I Love this thread. My Husband was diagnosed with Type 2 diabetes years ago (about 8 I think) and he is now on insulin, Januvia (sp), and some others for cholesterol and aspirin. He has a family history of Type 2 which was un-noticed until he got diagnosed. He has progressed from only oral meds to needing insulin. He is not horribly overweight. He is somewhat, but he is by no means obese. (I personally feel he is not overweight enough to be type 2 and feel that even if he did loose the weight he would still be diabetic). After coming to this site w/my daughter being diagnosed type 1 (He is not her biological father), I have asked him to have his new Endo run more tests to see if his pancreas is even functioning. Even if it was a few years ago, it might not be now. Is this theory right? Am I right in wanting the extra tests run? He recently was told by the new Endo that the nerves around his heart are numb and he could have a heart attach and not know it. He also told him to switch jobs and or ask for a different shift due to stress.

If you’ve been diagnosed T2, as it looks like many of you initially were…at what point do you tell that the medicine is not working? How much oral meds should you consider taking b/f you decide that route isn’t working? I have highs at 1 hour post prandial around 200, but then at 2 hrs. I drop to a range typically between 120-140. Does this sound like my medicine is working, since it drops back down at the 2 hr. point? I’ve noticed that my fastings are starting to creep up (fasting #'s were my good #'s in the beginning!) and my overall post prandial is creeping up as well.
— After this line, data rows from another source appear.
-- ==== Sys2Proof/Laws/Allocator.lean ====
section
/-! SUPPORT. The allocator: reads after the updates of PERM, POS and RC, what each operation can do, and that each keeps
the partition invariant. -/

namespace Sys2Proof.Machine

/-! ## Reads after updates -/

theorem State.rcOf_setRc (s : State) (i j : ClosureIx) (n : Word) :
    (s.setRc i n).rcOf j = if j = i then n else s.rcOf j := by
  unfold State.rcOf State.setRc
  by_cases h : j = i
  · subst h
    simp
  · have hne : i.toNat ≠ j.toNat := fun e => h (BitVec.eq_of_toNat_eq e.symm)
    simp [h, hne]

@[simp] theorem State.rcOf_setCnt (s : State) (n : Nat) (i : ClosureIx) : (s.setCnt n).rcOf i = s.rcOf i := rfl
@[simp] theorem State.rcOf_place (s : State) (j : Nat) (i k : ClosureIx) : (s.place j i).rcOf k = s.rcOf k := rfl
@[simp] theorem State.rcOf_freeIndex (s : State) (i k : ClosureIx) : (s.freeIndex i).rcOf k = s.rcOf k := rfl
@[simp] theorem State.rcOf_elect (s : State) (k : ClosureIx) : s.elect.rcOf k = s.rcOf k := by
  unfold State.rcOf
  simp
@[simp] theorem State.permAt_setRc (s : State) (i : ClosureIx) (n : Word) (j : Nat) :
    (s.setRc i n).permAt j = s.permAt j := rfl
@[simp] theorem State.posOf_setRc (s : State) (i : ClosureIx) (n : Word) (k : ClosureIx) :
    (s.setRc i n).posOf k = s.posOf k := rfl
@[simp] theorem State.permAt_setCnt (s : State) (n j : Nat) : (s.setCnt n).permAt j = s.permAt j := rfl
@[simp] theorem State.posOf_setCnt (s : State) (n : Nat) (k : ClosureIx) : (s.setCnt n).posOf k = s.posOf k := rfl

theorem State.permAt_place (s : State) {j : Nat} (hj : j < 255) (i : ClosureIx) (k : Nat) :
    (s.place j i).permAt k = if k = j then i else s.permAt k := by
  unfold State.permAt State.place
  simp only [Vector.toList_setIfInBounds, List.getD_eq_getElem?_getD, List.getElem?_set]
  by_cases h : k = j
  · subst h
    simp [hj]
  · simp [h, Ne.symm h]

theorem State.posOf_place (s : State) (j : Nat) {i k : ClosureIx} (hi : i ≠ 0) (hk : k ≠ 0) :
    (s.place j i).posOf k = if k = i then j else s.posOf k := by
  have hi' : i.toNat ≠ 0 := fun e => hi (BitVec.eq_of_toNat_eq e)
  have hk' : k.toNat ≠ 0 := fun e => hk (BitVec.eq_of_toNat_eq e)
  unfold State.posOf State.place
  simp only [Vector.toList_setIfInBounds, List.getD_eq_getElem?_getD, List.getElem?_set]
  by_cases h : k = i
  · subst h
    have : k.toNat - 1 < 255 := by omega
    simp [this]
  · have hne : i.toNat - 1 ≠ k.toNat - 1 := fun e => h (BitVec.eq_of_toNat_eq (by omega))
    simp [h, hne]

/-! ## The identity order -/

theorem identityPerm_getD {j : Nat} (h : j < 255) : identityPerm.toList.getD j 0 = BitVec.ofNat 8 (j + 1) := by
  simp [identityPerm, Vector.toList, List.getD_eq_getElem?_getD, h]

theorem identityPos_getD {j : Nat} (h : j < 255) : identityPos.toList.getD j 0 = j := by
  simp [identityPos, Vector.toList, List.getD_eq_getElem?_getD, h]

/-- The allocator as reset leaves it meets the partition invariant. -/
theorem State.AllocOk_identity {s : State} (h1 : s.rc = Vector.replicate 256 0) (h2 : s.perm = identityPerm)
    (h3 : s.pos = identityPos) (h4 : s.cnt = 0) : s.AllocOk := by
  have hrc : ∀ i, s.rcOf i = 0 := fun i => by simp [State.rcOf, h1]
  have hperm : ∀ j, j < 255 → s.permAt j = BitVec.ofNat 8 (j + 1) := fun j hj => by
    simp only [State.permAt, h2, identityPerm_getD hj]
  have hpos : ∀ i : ClosureIx, i ≠ 0 → s.posOf i = i.toNat - 1 ∧ i.toNat - 1 < 255 := fun i hi => by
    have hi' : i.toNat ≠ 0 := fun e => hi (BitVec.eq_of_toNat_eq e)
    have hlt : i.toNat - 1 < 255 := by omega
    exact ⟨by simp only [State.posOf, h3, identityPos_getD hlt], hlt⟩
  have hne : ∀ j, j < 255 → BitVec.ofNat 8 (j + 1) ≠ (0 : ClosureIx) := fun j hj e => by
    have := congrArg BitVec.toNat e
    simp at this
    omega
  refine ⟨hrc 0, by omega, fun i hi => ?_, fun i hi => ?_, fun j hj => ?_, fun j hj => ?_, fun i hi => ?_⟩
  · rw [(hpos i hi).1]
    exact (hpos i hi).2
  · have hi' : i.toNat ≠ 0 := fun e => hi (BitVec.eq_of_toNat_eq e)
    rw [(hpos i hi).1, hperm _ (hpos i hi).2]
    apply BitVec.eq_of_toNat_eq
    simp only [BitVec.toNat_ofNat]
    omega
  · rw [hperm j hj]
    exact hne j hj
  · rw [hperm j hj, (hpos _ (hne j hj)).1]
    simp only [BitVec.toNat_ofNat]
    omega
  · simp [hrc, h4]

/-- The invariant reads the allocator's registers and nothing else. -/
theorem State.AllocOk_congr {s t : State} (h : SameAllocator s t) (hs : s.AllocOk) : t.AllocOk := by
  obtain ⟨h1, h2, h3, h4⟩ := h
  have hr : ∀ i, t.rcOf i = s.rcOf i := fun i => by simp [State.rcOf, h1]
  have hp : ∀ j, t.permAt j = s.permAt j := fun j => by simp [State.permAt, h2]
  have hq : ∀ i, t.posOf i = s.posOf i := fun i => by simp [State.posOf, h3]
  exact ⟨by rw [hr]; exact hs.rcNull, by rw [h4]; exact hs.cntLe, fun i hi => by rw [hq]; exact hs.posLt i hi,
    fun i hi => by rw [hq, hp]; exact hs.permPos i hi, fun j hj => by rw [hp]; exact hs.permNe j hj,
    fun j hj => by rw [hp, hq]; exact hs.posPerm j hj, fun i hi => by rw [hr, hq, h4]; exact hs.liveIff i hi⟩

theorem State.AllocOk.pos_inj {s : State} (h : s.AllocOk) {i k : ClosureIx} (hi : i ≠ 0) (hk : k ≠ 0)
    (e : s.posOf i = s.posOf k) : i = k := by
  rw [← h.permPos i hi, ← h.permPos k hk, e]

/-! ## Exchanging two entries -/

/-- PERM and POS after two entries are exchanged. -/
theorem State.exchange_reads {s : State} (h : s.AllocOk) {a b : Nat} (ha : a < 255) (hb : b < 255) :
    let t := (s.place a (s.permAt b)).place b (s.permAt a)
    (∀ j, t.permAt j = if j = b then s.permAt a else if j = a then s.permAt b else s.permAt j) ∧
    (∀ i : ClosureIx, i ≠ 0 → t.posOf i =
      if i = s.permAt a then b else if i = s.permAt b then a else s.posOf i) := by
  refine ⟨fun j => ?_, fun i hi => ?_⟩
  · rw [State.permAt_place _ hb, State.permAt_place _ ha]
  · rw [State.posOf_place _ _ (h.permNe a ha) hi, State.posOf_place _ _ (h.permNe b hb) hi]

/-- Exchanging two entries keeps PERM a permutation with POS its inverse. -/
theorem State.exchange_inverse {s : State} (h : s.AllocOk) {a b : Nat} (ha : a < 255) (hb : b < 255) :
    let t := (s.place a (s.permAt b)).place b (s.permAt a)
    (∀ i : ClosureIx, i ≠ 0 → t.posOf i < 255 ∧ t.permAt (t.posOf i) = i) ∧
    (∀ j, j < 255 → t.permAt j ≠ 0 ∧ t.posOf (t.permAt j) = j) := by
  obtain ⟨hp, hq⟩ := State.exchange_reads h ha hb
  refine ⟨fun i hi => ?_, fun j hj => ?_⟩
  · rw [hq i hi]
    by_cases h1 : i = s.permAt a
    · rw [if_pos h1, hp, if_pos rfl]
      exact ⟨hb, h1.symm⟩
    · rw [if_neg h1]
      by_cases h2 : i = s.permAt b
      · have hab : a ≠ b := fun e => h1 (e ▸ h2)
        rw [if_pos h2, hp, if_neg hab, if_pos rfl]
        exact ⟨ha, h2.symm⟩
      · have hna : s.posOf i ≠ a := fun e => h1 (by rw [← e, h.permPos i hi])
        have hnb : s.posOf i ≠ b := fun e => h2 (by rw [← e, h.permPos i hi])
        rw [if_neg h2, hp, if_neg hnb, if_neg hna]
        exact ⟨h.posLt i hi, h.permPos i hi⟩
  · rw [hp]
    by_cases h1 : j = b
    · rw [if_pos h1]
      refine ⟨h.permNe a ha, ?_⟩
      rw [hq _ (h.permNe a ha), if_pos rfl, h1]
    · rw [if_neg h1]
      by_cases h2 : j = a
      · rw [if_pos h2]
        refine ⟨h.permNe b hb, ?_⟩
        have hne : s.permAt b ≠ s.permAt a := fun e => by
          have := h.posPerm b hb
          rw [e, h.posPerm a ha] at this
          omega
        rw [hq _ (h.permNe b hb), if_neg hne, if_pos rfl, h2]
      · rw [if_neg h2]
        have hna : s.permAt j ≠ s.permAt a := fun e => h2 (by rw [← h.posPerm j hj, e, h.posPerm a ha])
        have hnb : s.permAt j ≠ s.permAt b := fun e => h1 (by rw [← h.posPerm j hj, e, h.posPerm b hb])
        refine ⟨h.permNe j hj, ?_⟩
        rw [hq _ (h.permNe j hj), if_neg hna, if_neg hnb, h.posPerm j hj]

/-! ## Electing a free index -/

/-- An election orders the free indexes only: the first CNT entries stand, and the invariant is kept. -/
theorem State.AllocOk_elect {s : State} (h : s.AllocOk) (hc : s.cnt < 255) :
    s.elect.AllocOk ∧ ∀ j, j < s.cnt → s.elect.permAt j = s.permAt j := by
  unfold State.elect
  cases s.params.allocPolicy with
  | reference => exact ⟨h, fun _ _ => rfl⟩
  | election =>
    have hj : s.cnt + Config.electFree s.elections % (255 - s.cnt) < 255 := by
      have := Nat.mod_lt (Config.electFree s.elections) (show 0 < 255 - s.cnt by omega)
      omega
    have hge : s.cnt ≤ s.cnt + Config.electFree s.elections % (255 - s.cnt) := Nat.le_add_right _ _
    generalize s.cnt + Config.electFree s.elections % (255 - s.cnt) = j at hj hge
    obtain ⟨hp, hq⟩ := State.exchange_reads h hj hc
    obtain ⟨hi1, hi2⟩ := State.exchange_inverse h hj hc
    refine ⟨?_, fun k hk => ?_⟩
    · refine State.AllocOk_congr (s := (s.place j (s.permAt s.cnt)).place s.cnt (s.permAt j))
        ⟨rfl, rfl, rfl, rfl⟩ ?_
      refine ⟨h.rcNull, h.cntLe, fun i hi => (hi1 i hi).1, fun i hi => (hi1 i hi).2, fun k hk => (hi2 k hk).1,
        fun k hk => (hi2 k hk).2, fun i hi => ?_⟩
      rw [hq i hi]
      show s.rcOf i ≠ 0 ↔ _ < s.cnt
      rw [h.liveIff i hi]
      by_cases h1 : i = s.permAt j
      · rw [if_pos h1, h1, h.posPerm j hj]
        omega
      · rw [if_neg h1]
        by_cases h2 : i = s.permAt s.cnt
        · rw [if_pos h2, h2, h.posPerm _ hc]
          omega
        · rw [if_neg h2]
    · show ((s.place j (s.permAt s.cnt)).place s.cnt (s.permAt j)).permAt k = _
      rw [hp, if_neg (by omega), if_neg (by omega)]

/-! ## Allocate -/

theorem State.allocate_eq_error {s : State} {e : Halt} :
    s.allocate = .error e ↔ 255 ≤ s.cnt ∧ e = .allocExhausted := by
  unfold State.allocate
  split <;> simp_all [eq_comm]

/-- Everything a successful Allocate does. -/
theorem State.allocate_eq_ok {s t : State} {i : ClosureIx} :
    s.allocate = .ok (i, t) ↔
      s.cnt < 255 ∧ i = s.elect.permAt s.cnt ∧ t = (s.elect.setCnt (s.cnt + 1)).setRc i 1 := by
  unfold State.allocate
  split
  · simp only [reduceCtorEq, false_iff]
    omega
  · simp only [Except.ok.injEq, Prod.mk.injEq, State.elect_cnt]
    constructor
    · rintro ⟨rfl, rfl⟩
      exact ⟨by omega, rfl, rfl⟩
    · rintro ⟨-, rfl, rfl⟩
      exact ⟨rfl, rfl⟩

/-- Allocate returns a free index of 1 to 255, which becomes live with count 1, and keeps the invariant. -/
theorem State.AllocOk_allocate {s t : State} {i : ClosureIx} (h : s.AllocOk) (e : s.allocate = .ok (i, t)) :
    i ≠ 0 ∧ s.rcOf i = 0 ∧ t.rcOf i = 1 ∧ (∀ k, k ≠ i → t.rcOf k = s.rcOf k) ∧ t.cnt = s.cnt + 1 ∧ t.AllocOk := by
  obtain ⟨hc, hi, rfl⟩ := State.allocate_eq_ok.1 e
  obtain ⟨he, -⟩ := State.AllocOk_elect h hc
  have hcnt : s.elect.cnt = s.cnt := by simp
  have hne : i ≠ 0 := hi ▸ he.permNe _ hc
  have hpos : s.elect.posOf i = s.cnt := by rw [hi, he.posPerm _ hc]
  have hfree : s.elect.rcOf i = 0 := by
    by_contra hcon
    have := (he.liveIff i hne).1 hcon
    omega
  refine ⟨hne, by simpa using hfree, by simp [State.rcOf_setRc], fun k hk => by simp [State.rcOf_setRc, hk], rfl, ?_⟩
  refine ⟨?_, ?_, he.posLt, he.permPos, he.permNe, he.posPerm, fun k hk => ?_⟩
  · rw [State.rcOf_setRc, if_neg (Ne.symm hne)]
    exact he.rcNull
  · show s.cnt + 1 ≤ 255
    omega
  · rw [State.rcOf_setRc]
    show _ ↔ s.elect.posOf k < s.cnt + 1
    by_cases hk' : k = i
    · subst hk'
      simp [hpos]
    · have hpk : s.elect.posOf k ≠ s.cnt := fun e' => hk' (he.pos_inj hk hne (by rw [e', hpos]))
      have := he.liveIff k hk
      rw [hcnt] at this
      simp only [if_neg hk', State.rcOf_setCnt]
      rw [this]
      omega

/-! ## Retain -/

/-- Everything Retain can do (R133). -/
theorem State.retain_cases (s : State) (i : ClosureIx) :
    (i = 0 ∧ s.retain i = .ok s) ∨
    (i ≠ 0 ∧ (s.rcOf i = 0 ∨ s.rcOf i = 0xFFFFFFFF) ∧ s.retain i = .error .refcountViolation) ∨
    (i ≠ 0 ∧ s.rcOf i ≠ 0 ∧ s.rcOf i ≠ 0xFFFFFFFF ∧ s.retain i = .ok (s.setRc i (s.rcOf i + 1))) := by
  unfold State.retain
  split
  · exact .inl ⟨‹_›, rfl⟩
  · split
    · exact .inr (.inl ⟨‹_›, .inl ‹_›, rfl⟩)
    · split
      · exact .inr (.inl ⟨‹_›, .inr ‹_›, rfl⟩)
      · exact .inr (.inr ⟨‹_›, ‹_›, ‹_›, rfl⟩)

theorem Word.add_one_ne_zero {v : Word} (h : v ≠ 0xFFFFFFFF) : v + 1 ≠ 0 := by
  intro e
  bv_omega

/-- Changing the count of a live index to another that is not 0 keeps the invariant. -/
theorem State.AllocOk_setRc {s : State} (h : s.AllocOk) {i : ClosureIx} {n : Word} (hi : i ≠ 0) (hl : s.rcOf i ≠ 0)
    (hn : n ≠ 0) : (s.setRc i n).AllocOk := by
  refine ⟨?_, h.cntLe, h.posLt, h.permPos, h.permNe, h.posPerm, fun k hk => ?_⟩
  · rw [State.rcOf_setRc, if_neg (Ne.symm hi)]
    exact h.rcNull
  · rw [State.rcOf_setRc]
    by_cases hk' : k = i
    · subst hk'
      rw [if_pos rfl]
      exact ⟨fun _ => (h.liveIff k hk).1 hl, fun _ => hn⟩
    · simpa [hk'] using h.liveIff k hk

theorem State.AllocOk_retain {s t : State} {i : ClosureIx} (h : s.AllocOk) (e : s.retain i = .ok t) : t.AllocOk := by
  rcases s.retain_cases i with ⟨-, h1⟩ | ⟨-, -, h1⟩ | ⟨h1, h2, h3, h4⟩
  · rw [h1] at e
    cases e
    exact h
  · rw [h1] at e
    cases e
  · rw [h4] at e
    cases e
    exact State.AllocOk_setRc h h1 h2 (Word.add_one_ne_zero h3)

/-! ## Release -/

/-- Everything Release can do (R134). -/
theorem State.release_cases (s : State) (i : ClosureIx) :
    (i = 0 ∧ s.release i = .ok s) ∨
    (i ≠ 0 ∧ s.rcOf i = 0 ∧ s.release i = .error .refcountViolation) ∨
    (i ≠ 0 ∧ s.rcOf i = 1 ∧ s.release i = .ok ((s.setRc i 0).freeIndex i)) ∨
    (i ≠ 0 ∧ s.rcOf i ≠ 0 ∧ s.rcOf i ≠ 1 ∧ s.release i = .ok (s.setRc i (s.rcOf i - 1))) := by
  unfold State.release
  split
  · exact .inl ⟨‹_›, rfl⟩
  · split
    · exact .inr (.inl ⟨‹_›, ‹_›, rfl⟩)
    · simp only [State.rcOf_setRc, if_pos]
      by_cases h1 : s.rcOf i = 1
      · refine .inr (.inr (.inl ⟨‹_›, h1, ?_⟩))
        rw [h1]
        rfl
      · have hne : s.rcOf i - 1 ≠ 0 := fun e => h1 (by simpa using BitVec.sub_eq_iff_eq_add.1 e)
        refine .inr (.inr (.inr ⟨‹_›, ‹_›, h1, ?_⟩))
        rw [if_neg hne]

/-- Freeing a live index whose count has been set to 0: it leaves the first CNT entries, and becomes the first free one. -/
theorem State.AllocOk_freeIndex {s : State} (h : s.AllocOk) {i : ClosureIx} (hi : i ≠ 0) (hl : s.rcOf i ≠ 0) :
    0 < s.cnt ∧ ((s.setRc i 0).freeIndex i).permAt (s.cnt - 1) = i ∧ ((s.setRc i 0).freeIndex i).AllocOk := by
  have hpos : s.posOf i < s.cnt := (h.liveIff i hi).1 hl
  have hc := h.cntLe
  have ha : s.posOf i < 255 := h.posLt i hi
  have hb : s.cnt - 1 < 255 := by omega
  have hpi : s.permAt (s.posOf i) = i := h.permPos i hi
  obtain ⟨hp, hq⟩ := State.exchange_reads h ha hb
  obtain ⟨hi1, hi2⟩ := State.exchange_inverse h ha hb
  rw [hpi] at hp hq hi1 hi2
  refine ⟨by omega, ?_, ?_⟩
  · exact (hp (s.cnt - 1)).trans (if_pos rfl)
  · refine ⟨?_, ?_, fun k hk => (hi1 k hk).1, fun k hk => (hi1 k hk).2, fun j hj => (hi2 j hj).1,
      fun j hj => (hi2 j hj).2, fun k hk => ?_⟩
    · rw [State.rcOf_freeIndex, State.rcOf_setRc, if_neg (Ne.symm hi)]
      exact h.rcNull
    · show s.cnt - 1 ≤ 255
      omega
    · rw [State.rcOf_freeIndex, State.rcOf_setRc]
      show _ ↔ ((s.place (s.posOf i) (s.permAt (s.cnt - 1))).place (s.cnt - 1) i).posOf k < s.cnt - 1
      rw [hq k hk]
      by_cases hk' : k = i
      · subst hk'
        simp
      · rw [if_neg hk', if_neg hk', h.liveIff k hk]
        by_cases h2 : k = s.permAt (s.cnt - 1)
        · have hkp : s.posOf k = s.cnt - 1 := by rw [h2, h.posPerm _ hb]
          have hne : s.posOf i ≠ s.cnt - 1 := fun e' => hk' (h.pos_inj hk hi (by rw [hkp, e']))
          rw [if_pos h2, hkp]
          omega
        · have hkp : s.posOf k ≠ s.cnt - 1 := fun e' => h2 (by rw [← e', h.permPos k hk])
          rw [if_neg h2]
          omega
I am on Janumet 50/500. I have tried taking this dose twice daily and it really upsets my stomach. Do I need to try a different med or try to deal with the side effects and up the dosage? I have an appt. on Friday and am going to ask to get the blood work to rule out LADA since I kind of suspect that may be the case…but, I have to wait. I just want to know—how do you determine that your oral meds aren’t working? Thanks in advance for any advice!!

I am a member of and we’ve had several cases recently of T1 (probably T1.5) being misdiagnosed asT2.
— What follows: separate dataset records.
-- ==== Sys2Proof/Laws/Decode.lean ====
section
/-! SUPPORT. Register references and fields: packing and unpacking agree. -/

namespace Sys2Proof

@[simp] theorem RegRef.ofByte_toByte (r : RegRef) : RegRef.ofByte r.toByte = r := by
  obtain ⟨w, off⟩ := r
  cases w <;> revert off <;> decide

@[simp] theorem RegRef.toByte_ofByte (b : Byte) : (RegRef.ofByte b).toByte = b := by
  revert b
  decide

theorem opField_pack (op x y z : Byte) : opField (pack op x y z) = op := by
  apply BitVec.eq_of_getLsbD_eq
  intro i hi
  simp only [opField, pack]
  grind

theorem xField_pack (op x y z : Byte) : xField (pack op x y z) = x := by
  apply BitVec.eq_of_getLsbD_eq
  intro i hi
  simp only [xField, pack]
  grind

theorem yField_pack (op x y z : Byte) : yField (pack op x y z) = y := by
  apply BitVec.eq_of_getLsbD_eq
  intro i hi
  simp only [yField, pack]
  grind

theorem zField_pack (op x y z : Byte) : zField (pack op x y z) = z := by
  apply BitVec.eq_of_getLsbD_eq
  intro i hi
  simp only [zField, pack]
  grind

theorem opField_packWide (op x : Byte) (yz : Half) : opField (packWide op x yz) = op := by
  apply BitVec.eq_of_getLsbD_eq
  intro i hi
  simp only [opField, packWide]
  grind

theorem xField_packWide (op x : Byte) (yz : Half) : xField (packWide op x yz) = x := by
  apply BitVec.eq_of_getLsbD_eq
  intro i hi
  simp only [xField, packWide]
  grind

theorem yzField_packWide (op x : Byte) (yz : Half) : yzField (packWide op x yz) = yz := by
  apply BitVec.eq_of_getLsbD_eq
  intro i hi
  simp only [yzField, packWide]
  grind

/-- A word is the packing of its fields (30_encoding.md R61). -/
theorem pack_fields (w : Word) : pack (opField w) (xField w) (yField w) (zField w) = w := by
  apply BitVec.eq_of_getLsbD_eq
  intro i hi
  simp only [pack, opField, xField, yField, zField]
  grind

/-- The same with the 16-bit operand (R61). -/
theorem packWide_fields (w : Word) : packWide (opField w) (xField w) (yzField w) = w := by
  apply BitVec.eq_of_getLsbD_eq
  intro i hi
  simp only [packWide, opField, xField, yzField]
  grind

end Sys2Proof
end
T1.5 is a T1 type. The person is no longer making their own insulin and will always require insulin therapy.
A very important difference between the 2 types, is the speed at which things go wrong. Becauese T2s usually still have some insulin response, blood sugar climbs more slowly and therefore DKA( diabetic ketoacidosis) is extremely rare. In the cases we have been told about, when the patients were told that they were T2, the BG levels were extremely high.( over 20 or 360) That would be very rare in a new T2, so the doctors should have suspected T1 or T1.5, just from that one figure. When asked for advice, I always tell people who are adult and presented with a BG of over 20 to go straight to the emergency sevices if they feel ill.
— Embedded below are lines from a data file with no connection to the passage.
-- ==== Sys2Proof/Tests/Slice0.lean ====
section
/-! SUPPORT. The model's own tests. Expected values come from spec/95_test_vectors.md (the vector's id stands in the
docstring) and from the encodings of 30_encoding.md, never from the model. After them, one witness for each obligation that
has hypotheses: a concrete state and operands that meet them. -/

namespace Sys2Proof.Tests

open Sys2Proof.Machine

/-! ## The start state of the single-step vectors (95_test_vectors.md, Part 2) -/

def demo : State :=
  { State.reset with status := .running, pc := 65100, gw := 65024, limit := 100, cstk := [⟨0, 0, 0⟩] }

/-- The start state with the instruction word `w` at PC and `words` below it. -/
def demoAt (w : Word) (words : Memory) : State := { demo with stk := words ++ [(65100, w)] }

/-- What `f` says of the state a step answers; `none` when it answers none. -/
def stepTo {α : Type} (f : State → α) (s : State) : Option α :=
  match step s with
  | .next t => some (f t)
  | .fault _ => none
  | .refused _ => none

/-- The same of one instruction. -/
def execTo {α : Type} (f : State → α) (i : Instr) (s : State) : Option α :=
  match exec i s with
  | .next t => some (f t)
  | .fault _ => none
  | .refused _ => none

/-- The same of `k` steps. -/
def runTo {α : Type} (f : State → α) (k : Nat) (s : State) : Option α :=
  match core.run k s with
  | .next t => some (f t)
  | .fault _ => none
  | .refused _ => none

/-- A halt as the vectors give it: STATUS, CODE, TICK, PC. -/
def haltOf (s : State) : Status × Word × BitVec 32 × PcWord := (s.status, s.code, s.tick, s.pc)

def f (k : BitVec 6) : RegRef := ⟨.frame, k⟩
def c (k : BitVec 6) : RegRef := ⟨.closure, k⟩
def a (k : BitVec 6) : RegRef := ⟨.auxiliary, k⟩
def g (k : BitVec 6) : RegRef := ⟨.global, k⟩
I problrm is that even the doctors are being trapped by “the Blame Game”. If you develop diabetes as an adult, it must be your fault for living an unhealthy lifestyle and it must be T2, because only kids develop T1.
A couple of these folks who have written to us have ended up in hospital with life threatening DKA, because of mis-diagnosis. This being Britain, the doctors don’t get sued. They SHOULD get reprimanded. I feel, but even in 1 case where the emergency doctor sent a sick patient home, who ended up being an emergency admission a few hours later, because she was “Only a T2” wasn’t censured.

can anyone tell me what the normal range is for the c-peptide?